USX goes global

By Arthur Perlo

After two decades of "relentless contraction," the nation's largest steel producer, 
USX, has increased its production capacity by one-third, according to the Nov. 30 New 
York Times. 

You would think this would be welcome news. After all, since 1970, steel production in 
the U.S. is down about 20 percent, employment is down by 80 percent and union jobs 
have dropped even more. 

But any celebrating is confined to the executive offices. The new steelmaking facility 
is not in Pittsburgh, Birmingham or Youngstown. It is located in Kosice, Slovakia, in 
the heart of Eastern Europe.

The VSZ plant was built in the 1960s by the socialist government of Czechoslovakia. 
Although socialist technology was widely disparaged in the U.S., VSZ is equipped with 
similar technology to the U.S. Steel plants in Pittsburgh. Throughout the 1980s, i.e., 
until the collapse of socialism, the government-owned VSZ continued to invest heavily 
in the plant, keeping it up-to-date.

After socialism was overthrown in Czechoslovakia and Slovakia broke away, VSZ was 
privatized. The new management looted the firm, draining VSZ's assets and leaving it 
deep in debt. This, according to the Times, is typical of industry in Czechoslovakia 
and other formerly socialist countries. 

Thus, USX was able to buy the plant at a bargain rate. The price tag was $485 million, 
but only $60 million was paid in cash * the rest is in bonds, which will probably be 
repaid out of VSZ profits.

The Slovak steel mill has 17,000 workers * almost as many as the 20,000 USX steel 
workers in this country. Each U.S. worker produces 2.3 times as much steel as a Slovak 
worker. But Slovak steelworkers are paid $2 an hour, so the labor cost for a ton of 
steel in Slovakia is one-seventh the U.S. cost. 

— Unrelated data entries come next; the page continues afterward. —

theorem execCanCycle_kept {s : State} (h : Kept c q m o s) :
    KeptR c q m o (execCanCycle s) := by
  unfold execCanCycle
  try dsimp only
  repeat' first
    | with_reducible exact h | with_reducible apply Kept.next | with_reducible apply sendStat_kept
    | with_reducible apply cycleMark_kept | (with_reducible apply foldl_kept; intro _ _ _) | with_reducible assumption
    | exact id | rfl | exact fun _ => rfl | split

theorem sendStop_kept {s : State} (a1) (h : Kept c q m o s) :
    Kept c q m o (sendStop s a1) := by
  unfold sendStop
  try dsimp only
  repeat' first
    | with_reducible exact h | with_reducible apply build_kept | with_reducible apply sendTelegram_kept
    | with_reducible assumption | exact id | rfl | exact fun _ => rfl | split

theorem sendStops_kept {s : State} (h : Kept c q m o s) : Kept c q m o (sendStops s) := by
  unfold sendStops
  have k : Kept c q m o (if tgSends s then (List.finRange 4).foldl sendStop (sendWaiting s) else s) :=
    ite_kept (foldl_kept (fun _ _ k => sendStop_kept _ k) _ (sendWaiting_kept h)) h
  exact k.put rfl rfl rfl rfl rfl rfl rfl rfl rfl id fun d => ⟨d.1, d.2.1, fun i => by simpa [get_mapv] using d.2.2 i⟩

theorem pairsEnter_kept {s : State} (h : Kept c q m o s) :
    Kept c q m o (pairsEnter s) := by
  unfold pairsEnter
  try dsimp only
  repeat' first
    | with_reducible exact h | with_reducible apply setTg_kept | with_reducible apply canOn_kept
    | with_reducible apply netLose_kept | (with_reducible apply foldl_kept; intro _ _ _) | with_reducible assumption | exact id
    | rfl | exact fun _ => rfl | split

theorem canStandby_kept (a1) {s : State} (h : Kept c q m o s) :
    Kept c q m o (canStandby a1 s) := by
  unfold canStandby
  try dsimp only
  repeat' first
    | with_reducible exact h | with_reducible apply setCan_kept | with_reducible apply withdrawn_kept
    | with_reducible apply portEvent_kept | with_reducible assumption | exact id | rfl | exact fun _ => rfl | split
    | (with_reducible refine Kept.put ?_ rfl rfl rfl rfl rfl rfl rfl rfl rfl id id)

theorem portsStandby_kept {s : State} (h : Kept c q m o s) :
    Kept c q m o (portsStandby s) := by
  unfold portsStandby
  try dsimp only
  repeat' first
    | with_reducible exact h | with_reducible apply canStandby_kept | with_reducible apply ethGoesDown_kept

end Sys2Proof.Machine
end

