theorem loadEnds_kept {s : State} (e : s.sys.mode = .prove) (h : Kept c q m o s) : Kept c q m o (loadEnds s) := by
  unfold loadEnds
  dsimp only
  have h1 := setSt_kept (fun x => { x with verify := { run := true, start := (recovery 7 0 (loadRecord true (setSys (fun y =>
      { y with loaded := true, loadDue := false, pendMode := some .operate }) s))).now, due := (recovery 7 0 (loadRecord true (setSys
      (fun y => { y with loaded := true, loadDue := false, pendMode := some .operate }) s))).now + 120000000 } })
    (recovery_kept 7 0 (loadRecord_kept true (setSys_plans (fun y =>
      { y with loaded := true, loadDue := false, pendMode := some .operate }) h rfl h.plans.1 (fun _ => e) rfl rfl)))
  split
  · exact enterSafe_kept _ _ h1
  · exact cantleStart_kept h1

theorem loadStep_kept (a1) (a2) (a3) (a4 : State → State) {s : State}
    (k : ∀ i y, y.sys.mode = .prove → Kept i q m o y → ∃ j, Kept j q m o (a4 y)) (h : ∃ i, Kept i q m o s) :
    ∃ i, Kept i q m o (loadStep a1 a2 a3 a4 s) := by
  unfold loadStep
  split
  · exact h
  · rename_i e
    have e : s.sys.mode = .prove := by simp at e; exact e.1.1.1
    obtain ⟨i, h⟩ := h
    exact k i _ e (setSys_kept _ (advance_kept _ h) rfl rfl rfl rfl rfl)

theorem loadBank_kept (a1) {s : State} (e : s.sys.mode = .prove) (h : Kept c q m o s) : Kept c q m o (loadBank a1 s) :=
  ite_kept (loadFails_kept _ _ e h) h

theorem loadReadback_kept (a1) {s : State} (h : Kept c q m o s) :
    Kept c q m o (loadReadback a1 s) := by
  unfold loadReadback
  try dsimp only
  repeat' first
    | with_reducible exact h | with_reducible apply enterSafe_kept | with_reducible apply setSys_kept
    | with_reducible assumption | exact id | rfl | exact fun _ => rfl | split

theorem loadStart_kept (a1) {s : State} (h : Kept c q m o s) :
    Kept c q m o (loadStart a1 s) := by
  unfold loadStart
  try dsimp only
  repeat' first
    | with_reducible exact h | with_reducible apply loadStored_kept | with_reducible apply setVault_kept
    | with_reducible apply loadUnits_kept | with_reducible assumption | exact id | rfl | exact fun _ => rfl | split

/-- The load puts the image of a bank in force. -/
theorem execConfigurationLoad_kept (a1) (a2) {s : State} (h : Kept c q m o s) :
    ∃ i, KeptR i q m o (execConfigurationLoad a1 a2 s) := by
  refine loadStep_kept _ _ _ _ (fun i y e k => ⟨i, loadEnds_kept e k⟩) ?_
  refine loadStep_kept _ _ _ _ (fun i y e k => ⟨i, loadStart_kept _ k⟩) ?_
  refine loadStep_kept _ _ _ _ (fun i y e k => ⟨i, loadReadback_kept _ k⟩) ?_
  refine loadStep_kept _ _ _ _ (fun i y e k => ⟨_, loadFields_kept _ k⟩) ?_
  refine loadStep_kept _ _ _ _ (fun i y e k => ⟨i, ite_kept (loadFails_kept _ _ e k) k⟩) ?_
  exact loadStep_kept _ _ _ _ (fun i y e k => ⟨i, loadBank_kept _ e k⟩) ⟨_, h⟩

end Sys2Proof.Machine
end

Initially, production at VSZ will be targeted at providing steel to other 
multinationals (GE, GM, Whirlpool, BMW) who are also locating in former socialist 
countries to take advantage of low wages, pro-business policies and bargain prices for 
plant and equipment. VSZ will mainly compete with other European producers. But that 
won't stop USX from trying to use its new acquisition as a club against the wages and 
benefits of workers in the United States.

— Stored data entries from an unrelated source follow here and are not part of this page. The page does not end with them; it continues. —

-- ==== Sys2Proof/Laws/State.lean ====
section
/-! SUPPORT. One lemma per field of the state for each update of the machine, each true by unfolding. -/

namespace Sys2Proof.Machine

open Sys2Proof

/-! ### advance -/

@[simp] theorem advance_now (d : Nat) (s : State) : (advance d s).now = s.now + d := rfl
@[simp] theorem advance_tstamp (d : Nat) (s : State) : (advance d s).tstamp = if s.tsRun then s.tstamp + BitVec.ofNat 48 d else s.tstamp := rfl
@[simp] theorem advance_tsRun (d : Nat) (s : State) : (advance d s).tsRun = s.tsRun := rfl
@[simp] theorem advance_free (d : Nat) (s : State) : (advance d s).free = s.free := rfl
@[simp] theorem advance_grid (d : Nat) (s : State) : (advance d s).grid = s.grid := rfl
@[simp] theorem advance_cfg (d : Nat) (s : State) : (advance d s).cfg = s.cfg := rfl
@[simp] theorem advance_sys (d : Nat) (s : State) : (advance d s).sys = s.sys := rfl
@[simp] theorem advance_ev (d : Nat) (s : State) : (advance d s).ev = s.ev := rfl
@[simp] theorem advance_nv (d : Nat) (s : State) : (advance d s).nv = s.nv := rfl
@[simp] theorem advance_wf (d : Nat) (s : State) : (advance d s).wf = s.wf := rfl
@[simp] theorem advance_hd (d : Nat) (s : State) : (advance d s).hd = s.hd := rfl
@[simp] theorem advance_sc (d : Nat) (s : State) : (advance d s).sc = s.sc := rfl
@[simp] theorem advance_berth (d : Nat) (s : State) : (advance d s).berth = s.berth := rfl
@[simp] theorem advance_dc (d : Nat) (s : State) : (advance d s).dc = s.dc := rfl
@[simp] theorem advance_tg (d : Nat) (s : State) : (advance d s).tg = s.tg := rfl
@[simp] theorem advance_ports (d : Nat) (s : State) : (advance d s).ports = s.ports := rfl
@[simp] theorem advance_ck (d : Nat) (s : State) : (advance d s).ck = s.ck := rfl
@[simp] theorem advance_st (d : Nat) (s : State) : (advance d s).st = s.st := rfl
@[simp] theorem advance_cs (d : Nat) (s : State) : (advance d s).cs = csTime d s := rfl
@[simp] theorem advance_db (d : Nat) (s : State) : (advance d s).db = s.db := rfl
@[simp] theorem advance_hb (d : Nat) (s : State) : (advance d s).hb = s.hb := rfl
@[simp] theorem advance_um (d : Nat) (s : State) : (advance d s).um = s.um := rfl
@[simp] theorem advance_pending (d : Nat) (s : State) : (advance d s).pending = s.pending := rfl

Capitalism in the former Czechoslovakia has brought a new source of insecurity to 
workers in the United States, but it hasn't been a bed of roses for Slovak workers, 
either. According to the Times, "For Slovaks, the last few years have been grueling. 
Unemployment averages about 20 percent ... Real wages have declined more than 8 
percent this year."

USX may have saved the plant from bankruptcy for now and they have pledged not to 
reduce the work force, except through attrition, for the next several years. But union 
workers in this country know, better perhaps than the Slovaks, what those corporate 
promises mean. I will bet that before the decade is over, the VSZ plant will be 
producing more steel, with far fewer workers and with relentless attacks against work 
and safety standards.

When Czechoslovakia was socialist, most of its production went to meet its own needs 
for infrastructure and consumer goods, and the needs of its socialist trading 
partners. Now, the VSZ plant is being integrated into the global economy of 
multinational capitalism. The production from Slovakia's modern steel plant will be 
largely for export to Western European or the United States. The work force will 
continue to shrink, adding to crisis-level unemployment. Those who keep their jobs 
will face ongoing speedup and benefit cuts.

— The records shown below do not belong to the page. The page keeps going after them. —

-- ==== Sys2Proof/Tests/Slice0.lean ====
section
/-! SUPPORT. Tests: states and operands that meet the hypotheses of every clause of the statements, ill-formed commands that the
check refuses, and values of the spec's tables.

`test_met_<Name>` names states (below) and operands at which the hypotheses of each clause of the statement `<Name>` hold together; a clause
with several forms of its condition, or a bound, stands at several. Where a statement joins others, the docstring names it. -/

namespace Sys2Proof.Tests

set_option Elab.async false

open Sys2Proof Sys2Proof.Machine

/-! ### Small states -/

def setCfg (f : Image → Image) (s : State) : State := { s with cfg := f s.cfg }
def setSc (f : Sc → Sc) (s : State) : State := { s with sc := f s.sc }
def setDc (f : Dc → Dc) (s : State) : State := { s with dc := f s.dc }
def setWf (f : Wf → Wf) (s : State) : State := { s with wf := f s.wf }
def setPorts (f : Ports → Ports) (s : State) : State := { s with ports := f s.ports }
def setUm (f : Um → Um) (s : State) : State := { s with um := f s.um }
def setVault (f : Vault → Vault) (s : State) : State := setNv (fun v => { v with vault := f v.vault }) s
def setLogin (p : Fin 2) (f : Login → Login) (s : State) : State := setNv (fun v => { v with login := upd v.login p f }) s
def time (n : Nat) (s : State) : State := { s with now := n, tstamp := BitVec.ofNat 48 n }
def mode (m : Mode) (s : State) : State := setSys (fun y => { y with mode := m }) s

/-- A state with an image in a mode. -/
def in_ (m : Mode) : State := setSys (fun y => { y with mode := m, loaded := true }) State.reset

/-- OPERATE with nothing configured. -/
def op : State := in_ .operate

/-- OPERATE with input 0 in a mode, threshold 100 and hysteresis 10. -/
def laneCfg (m : Nat) (bit : Nat) : State :=
  setCfg (fun c => { c with input := upd c.input 0 fun y => { y with icfg := BitVec.ofNat 16 (m + bit), ith := 100, ihy := 10 } }) op

/-- This instant is a sample of the lanes. -/
def sampled (s : State) : State := { s with grid := { s.grid with lane := some s.now } }

/-- OPERATE with head 1 enabled over inputs 0 and 8. -/
def headed : State :=
  setCfg (fun c => { c with head := upd c.head 1 fun y => { y with cfg := 0x8200, tstand := 1 }, input := c.input.map fun y => { y with icfg := 1 } }) op

/-- An axle of head 2 that waits for its walk. -/
def walkEntry : WEntry := { head := 2, inward := true, ts := 0, at_ := 0, seq := 0 }

/-- OPERATE with one waiting axle of head 2, whose one link goes to section 5, turned about. -/
def walking : State :=
  setSc (fun y => { y with
    fifo := [walkEntry],
    tack := memWriteList 0 [] 0x7E018 (bytesLE 4 (2 * 2 ^ 26 + 2 ^ 20 + 0x7E100)) |> fun m =>
      memWriteList 0 m 0x7E100 (bytesLE 4 ((0xFFFF - 37) * 2 ^ 16 + 37)) }) (setHead 2 (fun y => { y with mask1 := 0x20 }) op)

/-- OPERATE with section 5 disturbed, bounded by head 1 idle for 10 s, and one reset order waiting. -/
def ordered (direct : Bool) (cfg : W16) : State :=
  setCfg (fun c => { c with section_ := c.section_.set 5 cfg })
    (setHead 1 (fun y => { y with phase := .idle, idleSince := some 0, mask1 := 0x20 })
      (setSect 5 (fun y => { y with st := .disturbed }) (setSc (fun y => { y with orders := [⟨5, direct, 9⟩] })
        (time 10000000 headed))))

/-- OPERATE with door channel 15 enabled in its parts (cfg), with every time at its least. -/
def door (cfg : W16) : State :=
  setCfg (fun c => { c with chan := upd c.chan 15 fun y => { y with cfg := cfg, time := 0x0101, disc := 0x0101 } }) op

/-- The slot of output A of channel 15, after its tick. -/
def darkAt15 (s : State) : State :=
  let t := time 9375000 s
  { t with grid := { t.grid with tick := some t.now } }

/-- Four bytes, the highest first. -/
def be4 (n : Nat) : List Byte :=
  [BitVec.ofNat 8 (n / 16777216), BitVec.ofNat 8 (n / 65536), BitVec.ofNat 8 (n / 256), BitVec.ofNat 8 n]

/-- A COMMAND of node 7 to node 9 with SEQ 5, ALIVE 3, TIME 1, the ECHO of telegram 2 and one berth enable. -/
def commandT : List Byte :=
  let h : List Byte := [0x12, 12, 7] ++ be4 5 ++ [3] ++ be4 1 ++ [0, 0] ++ be4 2 ++ [0, 0, 1, 0, 0, 0]
  h ++ be4 (safetyCode 9 h).toNat

/-- OPERATE with the telegram layer set for that COMMAND; telegram 2 was sent at time 0. -/
def linked : State :=
  setTg (fun y => { y with
    stream := upd y.stream 0 fun z => { z with sent := [(2, 0)] },
    source := upd y.source 0 fun z => { z with sync := true, seq := 4, alive := 2 } })
    (setCfg (fun c => { c with tg := { c.tg with node := 0x0709, cpeer0 := 0x0003, win := 0x050A, skew := 0x0505, efresh := 100 } }) op)

/-- The pair of the interlocking with copies held. -/
def holding (l : List Slot) : State := setTg (fun y => { y with pair := upd y.pair 0 fun z => { z with slots := l } }) linked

U.S. foreign policy, in Eastern Europe and throughout the world, has promoted 
transformations like that in Czechoslovakia. This has provided windfall profits to USX 
and its corporate brethren, but has hurt workers around the world and in the United 
States. USX will do whatever it can to play steelworkers from different countries 
against each other. For workers from the United States, Slovakia, Brazil, Russia, 
China, or Germany, the only defense is international union solidarity and cooperation.